* **Task to complete**
Your job is to set down the stretch of entries that opens with the line containing "unfold injectionFire" and closes with the line containing "exact Chip.evictLine_ok _ _ h". Keep both end lines, copy each exactly, and add nothing.

Dataset entries:
>>
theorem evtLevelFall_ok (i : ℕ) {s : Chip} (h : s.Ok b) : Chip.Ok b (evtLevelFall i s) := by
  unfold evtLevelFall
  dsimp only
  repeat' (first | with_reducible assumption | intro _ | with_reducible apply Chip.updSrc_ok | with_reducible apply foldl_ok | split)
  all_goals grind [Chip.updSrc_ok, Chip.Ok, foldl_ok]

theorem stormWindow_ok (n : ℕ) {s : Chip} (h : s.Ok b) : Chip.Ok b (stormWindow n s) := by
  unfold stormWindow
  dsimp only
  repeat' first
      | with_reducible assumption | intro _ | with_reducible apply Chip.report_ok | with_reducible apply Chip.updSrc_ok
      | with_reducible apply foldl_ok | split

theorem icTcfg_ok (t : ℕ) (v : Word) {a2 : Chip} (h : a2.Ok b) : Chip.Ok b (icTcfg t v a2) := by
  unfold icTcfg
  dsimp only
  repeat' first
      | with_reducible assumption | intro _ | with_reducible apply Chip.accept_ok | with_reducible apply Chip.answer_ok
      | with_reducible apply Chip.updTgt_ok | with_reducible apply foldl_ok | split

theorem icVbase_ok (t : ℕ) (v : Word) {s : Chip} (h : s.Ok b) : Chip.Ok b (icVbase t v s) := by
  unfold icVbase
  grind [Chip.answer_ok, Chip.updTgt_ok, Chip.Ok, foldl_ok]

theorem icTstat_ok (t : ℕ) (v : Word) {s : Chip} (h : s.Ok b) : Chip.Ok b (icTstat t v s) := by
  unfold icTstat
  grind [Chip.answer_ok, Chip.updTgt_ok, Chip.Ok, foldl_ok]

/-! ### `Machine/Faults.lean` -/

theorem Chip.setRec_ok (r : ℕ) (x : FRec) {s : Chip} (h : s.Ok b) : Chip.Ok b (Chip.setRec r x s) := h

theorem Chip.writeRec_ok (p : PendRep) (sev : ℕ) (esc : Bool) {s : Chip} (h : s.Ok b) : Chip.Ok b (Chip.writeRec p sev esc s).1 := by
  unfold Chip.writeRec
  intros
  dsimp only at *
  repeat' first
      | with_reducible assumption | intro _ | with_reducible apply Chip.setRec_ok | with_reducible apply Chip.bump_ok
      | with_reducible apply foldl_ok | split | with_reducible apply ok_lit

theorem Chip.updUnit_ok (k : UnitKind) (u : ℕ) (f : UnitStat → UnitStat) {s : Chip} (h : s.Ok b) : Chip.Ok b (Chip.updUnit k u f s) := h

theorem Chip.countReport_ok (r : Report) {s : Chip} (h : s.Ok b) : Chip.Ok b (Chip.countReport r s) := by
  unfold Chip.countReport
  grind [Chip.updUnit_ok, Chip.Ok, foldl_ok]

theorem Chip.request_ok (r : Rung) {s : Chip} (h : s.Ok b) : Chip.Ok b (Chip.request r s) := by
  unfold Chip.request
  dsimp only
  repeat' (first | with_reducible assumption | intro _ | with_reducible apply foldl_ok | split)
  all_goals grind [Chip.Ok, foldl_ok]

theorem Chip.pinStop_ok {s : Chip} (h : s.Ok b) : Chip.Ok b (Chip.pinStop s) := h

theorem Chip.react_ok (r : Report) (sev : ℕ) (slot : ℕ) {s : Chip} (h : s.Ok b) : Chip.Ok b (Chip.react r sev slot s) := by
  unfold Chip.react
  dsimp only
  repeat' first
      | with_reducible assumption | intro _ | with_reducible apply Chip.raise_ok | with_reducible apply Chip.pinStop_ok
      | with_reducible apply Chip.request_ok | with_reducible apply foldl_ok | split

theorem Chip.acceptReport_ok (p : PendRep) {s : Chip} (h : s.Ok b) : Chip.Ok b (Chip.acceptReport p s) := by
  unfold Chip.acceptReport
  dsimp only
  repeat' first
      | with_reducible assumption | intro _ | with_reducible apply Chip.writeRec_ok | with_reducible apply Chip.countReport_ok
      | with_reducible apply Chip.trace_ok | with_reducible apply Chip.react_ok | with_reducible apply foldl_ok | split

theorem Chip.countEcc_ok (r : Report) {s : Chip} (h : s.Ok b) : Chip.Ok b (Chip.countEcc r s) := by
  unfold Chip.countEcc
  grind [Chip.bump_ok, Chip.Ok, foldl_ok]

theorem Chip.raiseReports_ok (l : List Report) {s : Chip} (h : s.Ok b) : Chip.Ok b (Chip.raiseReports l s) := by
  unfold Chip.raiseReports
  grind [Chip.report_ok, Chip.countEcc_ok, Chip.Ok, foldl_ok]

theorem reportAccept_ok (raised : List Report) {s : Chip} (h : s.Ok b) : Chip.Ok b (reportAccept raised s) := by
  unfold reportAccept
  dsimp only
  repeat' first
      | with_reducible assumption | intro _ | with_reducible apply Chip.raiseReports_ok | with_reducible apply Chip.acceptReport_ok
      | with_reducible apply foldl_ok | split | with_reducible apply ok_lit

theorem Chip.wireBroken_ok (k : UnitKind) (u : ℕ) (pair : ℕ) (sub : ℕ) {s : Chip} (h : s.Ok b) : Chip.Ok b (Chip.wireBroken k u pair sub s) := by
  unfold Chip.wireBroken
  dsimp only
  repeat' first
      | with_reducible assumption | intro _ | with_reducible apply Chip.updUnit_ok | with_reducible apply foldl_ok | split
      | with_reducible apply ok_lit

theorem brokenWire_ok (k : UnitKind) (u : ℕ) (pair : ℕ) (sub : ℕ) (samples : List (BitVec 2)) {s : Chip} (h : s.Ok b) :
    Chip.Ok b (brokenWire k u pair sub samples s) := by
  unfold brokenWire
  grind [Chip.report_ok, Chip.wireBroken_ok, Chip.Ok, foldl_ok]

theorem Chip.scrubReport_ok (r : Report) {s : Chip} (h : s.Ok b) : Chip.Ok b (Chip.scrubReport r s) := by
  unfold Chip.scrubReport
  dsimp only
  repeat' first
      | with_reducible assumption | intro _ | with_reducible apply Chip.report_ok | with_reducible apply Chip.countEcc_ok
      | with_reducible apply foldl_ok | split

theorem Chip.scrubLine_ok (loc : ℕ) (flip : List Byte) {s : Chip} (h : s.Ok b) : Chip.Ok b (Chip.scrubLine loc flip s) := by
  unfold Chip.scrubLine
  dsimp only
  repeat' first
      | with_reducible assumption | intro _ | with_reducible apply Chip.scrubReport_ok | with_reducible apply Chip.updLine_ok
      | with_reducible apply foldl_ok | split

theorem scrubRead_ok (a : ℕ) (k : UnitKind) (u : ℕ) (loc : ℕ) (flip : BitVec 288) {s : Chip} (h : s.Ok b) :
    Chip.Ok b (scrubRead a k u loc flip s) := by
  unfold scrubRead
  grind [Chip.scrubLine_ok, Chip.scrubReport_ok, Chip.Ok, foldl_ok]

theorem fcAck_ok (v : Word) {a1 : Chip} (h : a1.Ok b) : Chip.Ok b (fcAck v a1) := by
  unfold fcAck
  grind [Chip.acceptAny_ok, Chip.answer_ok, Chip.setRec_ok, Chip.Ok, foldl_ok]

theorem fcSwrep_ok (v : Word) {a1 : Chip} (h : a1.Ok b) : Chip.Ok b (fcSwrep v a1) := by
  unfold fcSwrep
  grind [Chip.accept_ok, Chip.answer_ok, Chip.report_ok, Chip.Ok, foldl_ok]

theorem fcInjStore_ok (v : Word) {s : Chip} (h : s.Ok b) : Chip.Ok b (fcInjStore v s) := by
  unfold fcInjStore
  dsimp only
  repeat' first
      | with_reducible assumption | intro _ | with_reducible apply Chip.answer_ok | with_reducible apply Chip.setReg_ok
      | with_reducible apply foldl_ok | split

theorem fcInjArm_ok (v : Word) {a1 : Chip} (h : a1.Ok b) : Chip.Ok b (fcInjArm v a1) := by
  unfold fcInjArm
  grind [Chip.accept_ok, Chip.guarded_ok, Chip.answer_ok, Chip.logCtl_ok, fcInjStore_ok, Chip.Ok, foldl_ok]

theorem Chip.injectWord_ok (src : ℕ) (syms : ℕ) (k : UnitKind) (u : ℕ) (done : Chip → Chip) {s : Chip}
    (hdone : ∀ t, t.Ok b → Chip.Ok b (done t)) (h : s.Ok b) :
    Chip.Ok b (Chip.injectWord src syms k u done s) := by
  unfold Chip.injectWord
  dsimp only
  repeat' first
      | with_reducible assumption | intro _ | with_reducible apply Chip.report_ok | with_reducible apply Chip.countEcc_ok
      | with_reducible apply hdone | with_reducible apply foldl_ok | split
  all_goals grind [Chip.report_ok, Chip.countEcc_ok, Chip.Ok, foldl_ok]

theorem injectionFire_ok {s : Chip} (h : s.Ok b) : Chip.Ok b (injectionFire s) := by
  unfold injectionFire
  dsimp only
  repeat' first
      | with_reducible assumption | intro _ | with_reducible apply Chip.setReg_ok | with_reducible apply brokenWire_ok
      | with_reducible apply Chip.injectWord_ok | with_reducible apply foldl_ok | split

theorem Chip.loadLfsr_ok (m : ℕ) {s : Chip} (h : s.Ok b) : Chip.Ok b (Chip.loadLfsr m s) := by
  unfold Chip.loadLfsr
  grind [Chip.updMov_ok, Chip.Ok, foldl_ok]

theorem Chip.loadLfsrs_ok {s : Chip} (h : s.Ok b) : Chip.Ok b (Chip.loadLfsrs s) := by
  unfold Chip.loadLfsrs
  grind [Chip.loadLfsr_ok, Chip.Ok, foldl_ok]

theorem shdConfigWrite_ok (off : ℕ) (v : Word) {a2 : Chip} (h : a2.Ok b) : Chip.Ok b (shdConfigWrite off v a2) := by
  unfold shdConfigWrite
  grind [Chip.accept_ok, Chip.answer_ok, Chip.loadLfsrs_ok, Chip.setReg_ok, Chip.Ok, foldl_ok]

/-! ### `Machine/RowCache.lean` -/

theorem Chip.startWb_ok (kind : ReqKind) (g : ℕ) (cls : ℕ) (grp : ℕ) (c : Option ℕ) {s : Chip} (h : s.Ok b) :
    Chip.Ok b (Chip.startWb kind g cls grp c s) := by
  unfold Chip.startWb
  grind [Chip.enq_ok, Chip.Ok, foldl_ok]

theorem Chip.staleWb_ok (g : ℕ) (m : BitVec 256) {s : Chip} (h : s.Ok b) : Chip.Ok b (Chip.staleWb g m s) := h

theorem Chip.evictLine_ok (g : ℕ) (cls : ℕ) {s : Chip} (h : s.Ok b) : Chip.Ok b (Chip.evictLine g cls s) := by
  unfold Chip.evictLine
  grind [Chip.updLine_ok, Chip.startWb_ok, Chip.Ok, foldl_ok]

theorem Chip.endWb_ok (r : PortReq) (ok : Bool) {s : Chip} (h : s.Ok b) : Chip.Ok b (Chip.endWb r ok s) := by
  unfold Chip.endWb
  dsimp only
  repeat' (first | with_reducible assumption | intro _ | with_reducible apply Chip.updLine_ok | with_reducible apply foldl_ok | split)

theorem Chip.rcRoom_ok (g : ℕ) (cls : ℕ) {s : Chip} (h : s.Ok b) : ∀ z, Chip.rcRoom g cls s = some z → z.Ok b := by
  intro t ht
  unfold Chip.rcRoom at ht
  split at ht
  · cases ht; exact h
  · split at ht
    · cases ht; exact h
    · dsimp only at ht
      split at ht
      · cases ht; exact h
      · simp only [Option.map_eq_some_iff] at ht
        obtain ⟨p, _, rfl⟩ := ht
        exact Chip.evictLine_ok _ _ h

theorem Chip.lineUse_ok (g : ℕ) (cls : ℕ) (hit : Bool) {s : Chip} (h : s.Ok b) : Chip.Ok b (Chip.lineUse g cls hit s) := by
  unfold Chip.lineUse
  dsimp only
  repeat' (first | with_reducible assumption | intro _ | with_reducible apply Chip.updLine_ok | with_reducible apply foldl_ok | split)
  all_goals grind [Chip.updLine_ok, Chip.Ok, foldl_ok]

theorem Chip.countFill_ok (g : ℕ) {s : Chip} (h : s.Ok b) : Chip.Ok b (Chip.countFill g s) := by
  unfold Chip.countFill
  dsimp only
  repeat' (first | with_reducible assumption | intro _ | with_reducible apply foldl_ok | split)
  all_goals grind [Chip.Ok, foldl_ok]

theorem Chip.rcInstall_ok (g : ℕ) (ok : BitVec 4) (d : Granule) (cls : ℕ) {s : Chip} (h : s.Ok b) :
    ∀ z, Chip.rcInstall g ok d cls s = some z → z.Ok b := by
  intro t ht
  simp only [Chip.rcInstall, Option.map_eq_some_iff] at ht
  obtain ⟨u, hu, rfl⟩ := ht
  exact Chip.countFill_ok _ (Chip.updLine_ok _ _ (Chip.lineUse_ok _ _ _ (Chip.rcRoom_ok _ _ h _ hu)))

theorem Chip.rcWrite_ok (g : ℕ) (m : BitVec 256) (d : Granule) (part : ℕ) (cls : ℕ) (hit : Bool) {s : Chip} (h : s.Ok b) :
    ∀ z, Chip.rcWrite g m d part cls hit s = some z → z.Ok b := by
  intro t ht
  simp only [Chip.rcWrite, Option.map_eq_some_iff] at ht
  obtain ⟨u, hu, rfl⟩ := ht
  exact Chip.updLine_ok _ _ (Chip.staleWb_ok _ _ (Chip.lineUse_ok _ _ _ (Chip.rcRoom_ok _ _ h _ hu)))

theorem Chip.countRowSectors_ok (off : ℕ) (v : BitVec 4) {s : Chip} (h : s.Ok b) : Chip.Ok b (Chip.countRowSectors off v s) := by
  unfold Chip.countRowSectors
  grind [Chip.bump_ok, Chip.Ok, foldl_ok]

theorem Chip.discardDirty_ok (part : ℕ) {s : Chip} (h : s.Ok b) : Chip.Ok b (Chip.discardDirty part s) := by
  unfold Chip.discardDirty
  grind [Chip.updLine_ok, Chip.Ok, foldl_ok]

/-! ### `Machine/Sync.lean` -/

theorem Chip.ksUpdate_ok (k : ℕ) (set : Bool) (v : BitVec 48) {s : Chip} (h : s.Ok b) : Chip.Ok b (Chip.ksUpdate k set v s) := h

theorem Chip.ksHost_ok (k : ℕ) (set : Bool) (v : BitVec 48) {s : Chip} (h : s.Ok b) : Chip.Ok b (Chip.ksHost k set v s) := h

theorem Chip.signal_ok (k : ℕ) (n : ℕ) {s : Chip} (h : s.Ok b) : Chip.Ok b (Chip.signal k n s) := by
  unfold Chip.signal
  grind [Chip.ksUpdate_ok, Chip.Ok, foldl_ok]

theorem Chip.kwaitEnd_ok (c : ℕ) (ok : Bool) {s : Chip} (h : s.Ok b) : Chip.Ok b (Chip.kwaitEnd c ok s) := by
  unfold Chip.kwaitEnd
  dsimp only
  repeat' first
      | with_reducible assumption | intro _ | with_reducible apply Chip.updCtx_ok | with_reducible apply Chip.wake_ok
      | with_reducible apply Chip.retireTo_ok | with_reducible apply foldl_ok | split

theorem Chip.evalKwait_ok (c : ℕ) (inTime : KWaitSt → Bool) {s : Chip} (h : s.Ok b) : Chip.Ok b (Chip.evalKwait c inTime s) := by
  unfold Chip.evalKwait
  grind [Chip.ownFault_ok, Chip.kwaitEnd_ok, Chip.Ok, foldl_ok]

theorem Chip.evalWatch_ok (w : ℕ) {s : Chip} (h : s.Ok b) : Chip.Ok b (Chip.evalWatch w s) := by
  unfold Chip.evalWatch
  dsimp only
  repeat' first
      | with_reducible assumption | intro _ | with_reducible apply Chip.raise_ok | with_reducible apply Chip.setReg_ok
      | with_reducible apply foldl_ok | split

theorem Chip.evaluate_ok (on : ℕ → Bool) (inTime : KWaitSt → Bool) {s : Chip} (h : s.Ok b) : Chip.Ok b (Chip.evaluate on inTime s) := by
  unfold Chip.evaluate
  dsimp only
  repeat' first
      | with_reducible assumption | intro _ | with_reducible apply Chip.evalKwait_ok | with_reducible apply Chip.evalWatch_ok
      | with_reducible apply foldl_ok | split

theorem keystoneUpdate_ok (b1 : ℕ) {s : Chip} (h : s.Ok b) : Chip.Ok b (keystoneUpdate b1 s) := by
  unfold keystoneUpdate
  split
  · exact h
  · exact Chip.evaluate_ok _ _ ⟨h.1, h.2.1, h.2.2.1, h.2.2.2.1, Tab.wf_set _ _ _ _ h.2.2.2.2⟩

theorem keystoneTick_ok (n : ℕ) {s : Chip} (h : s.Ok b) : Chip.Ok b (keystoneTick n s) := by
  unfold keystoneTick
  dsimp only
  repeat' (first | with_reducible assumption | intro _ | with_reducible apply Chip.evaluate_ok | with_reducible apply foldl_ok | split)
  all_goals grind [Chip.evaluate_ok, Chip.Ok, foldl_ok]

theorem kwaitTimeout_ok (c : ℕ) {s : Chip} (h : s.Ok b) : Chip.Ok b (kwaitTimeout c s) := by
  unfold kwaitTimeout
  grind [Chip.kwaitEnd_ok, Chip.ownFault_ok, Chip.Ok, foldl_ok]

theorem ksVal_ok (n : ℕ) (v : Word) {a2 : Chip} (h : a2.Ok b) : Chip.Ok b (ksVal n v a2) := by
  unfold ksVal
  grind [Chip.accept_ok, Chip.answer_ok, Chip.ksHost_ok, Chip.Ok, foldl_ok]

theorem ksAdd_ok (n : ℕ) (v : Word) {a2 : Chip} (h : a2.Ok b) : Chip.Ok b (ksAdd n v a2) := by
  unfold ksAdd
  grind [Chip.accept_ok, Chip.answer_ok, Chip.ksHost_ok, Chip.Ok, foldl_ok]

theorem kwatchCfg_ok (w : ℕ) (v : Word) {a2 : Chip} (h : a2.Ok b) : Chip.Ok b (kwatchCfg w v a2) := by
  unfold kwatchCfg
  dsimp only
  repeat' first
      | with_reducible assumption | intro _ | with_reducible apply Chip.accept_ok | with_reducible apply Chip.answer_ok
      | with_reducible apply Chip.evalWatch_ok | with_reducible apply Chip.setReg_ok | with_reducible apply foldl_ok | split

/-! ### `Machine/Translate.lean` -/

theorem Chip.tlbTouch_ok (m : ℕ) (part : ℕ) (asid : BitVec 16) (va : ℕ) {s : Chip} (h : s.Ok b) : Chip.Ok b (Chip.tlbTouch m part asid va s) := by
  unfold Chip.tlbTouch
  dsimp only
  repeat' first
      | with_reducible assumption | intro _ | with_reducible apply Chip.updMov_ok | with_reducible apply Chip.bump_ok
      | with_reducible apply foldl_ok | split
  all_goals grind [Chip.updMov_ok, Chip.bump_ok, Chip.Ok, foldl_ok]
<<
* **Output for this task**
  unfold injectionFire
  dsimp only
  repeat' first
      | with_reducible assumption | intro _ | with_reducible apply Chip.setReg_ok | with_reducible apply brokenWire_ok
      | with_reducible apply Chip.injectWord_ok | with_reducible apply foldl_ok | split

theorem Chip.loadLfsr_ok (m : ℕ) {s : Chip} (h : s.Ok b) : Chip.Ok b (Chip.loadLfsr m s) := by
  unfold Chip.loadLfsr
  grind [Chip.updMov_ok, Chip.Ok, foldl_ok]

theorem Chip.loadLfsrs_ok {s : Chip} (h : s.Ok b) : Chip.Ok b (Chip.loadLfsrs s) := by
  unfold Chip.loadLfsrs
  grind [Chip.loadLfsr_ok, Chip.Ok, foldl_ok]

theorem shdConfigWrite_ok (off : ℕ) (v : Word) {a2 : Chip} (h : a2.Ok b) : Chip.Ok b (shdConfigWrite off v a2) := by
  unfold shdConfigWrite
  grind [Chip.accept_ok, Chip.answer_ok, Chip.loadLfsrs_ok, Chip.setReg_ok, Chip.Ok, foldl_ok]

/-! ### `Machine/RowCache.lean` -/

theorem Chip.startWb_ok (kind : ReqKind) (g : ℕ) (cls : ℕ) (grp : ℕ) (c : Option ℕ) {s : Chip} (h : s.Ok b) :
    Chip.Ok b (Chip.startWb kind g cls grp c s) := by
  unfold Chip.startWb
  grind [Chip.enq_ok, Chip.Ok, foldl_ok]

theorem Chip.staleWb_ok (g : ℕ) (m : BitVec 256) {s : Chip} (h : s.Ok b) : Chip.Ok b (Chip.staleWb g m s) := h

theorem Chip.evictLine_ok (g : ℕ) (cls : ℕ) {s : Chip} (h : s.Ok b) : Chip.Ok b (Chip.evictLine g cls s) := by
  unfold Chip.evictLine
  grind [Chip.updLine_ok, Chip.startWb_ok, Chip.Ok, foldl_ok]

theorem Chip.endWb_ok (r : PortReq) (ok : Bool) {s : Chip} (h : s.Ok b) : Chip.Ok b (Chip.endWb r ok s) := by
  unfold Chip.endWb
  dsimp only
  repeat' (first | with_reducible assumption | intro _ | with_reducible apply Chip.updLine_ok | with_reducible apply foldl_ok | split)

theorem Chip.rcRoom_ok (g : ℕ) (cls : ℕ) {s : Chip} (h : s.Ok b) : ∀ z, Chip.rcRoom g cls s = some z → z.Ok b := by
  intro t ht
  unfold Chip.rcRoom at ht
  split at ht
  · cases ht; exact h
  · split at ht
    · cases ht; exact h
    · dsimp only at ht
      split at ht
      · cases ht; exact h
      · simp only [Option.map_eq_some_iff] at ht
        obtain ⟨p, _, rfl⟩ := ht
        exact Chip.evictLine_ok _ _ h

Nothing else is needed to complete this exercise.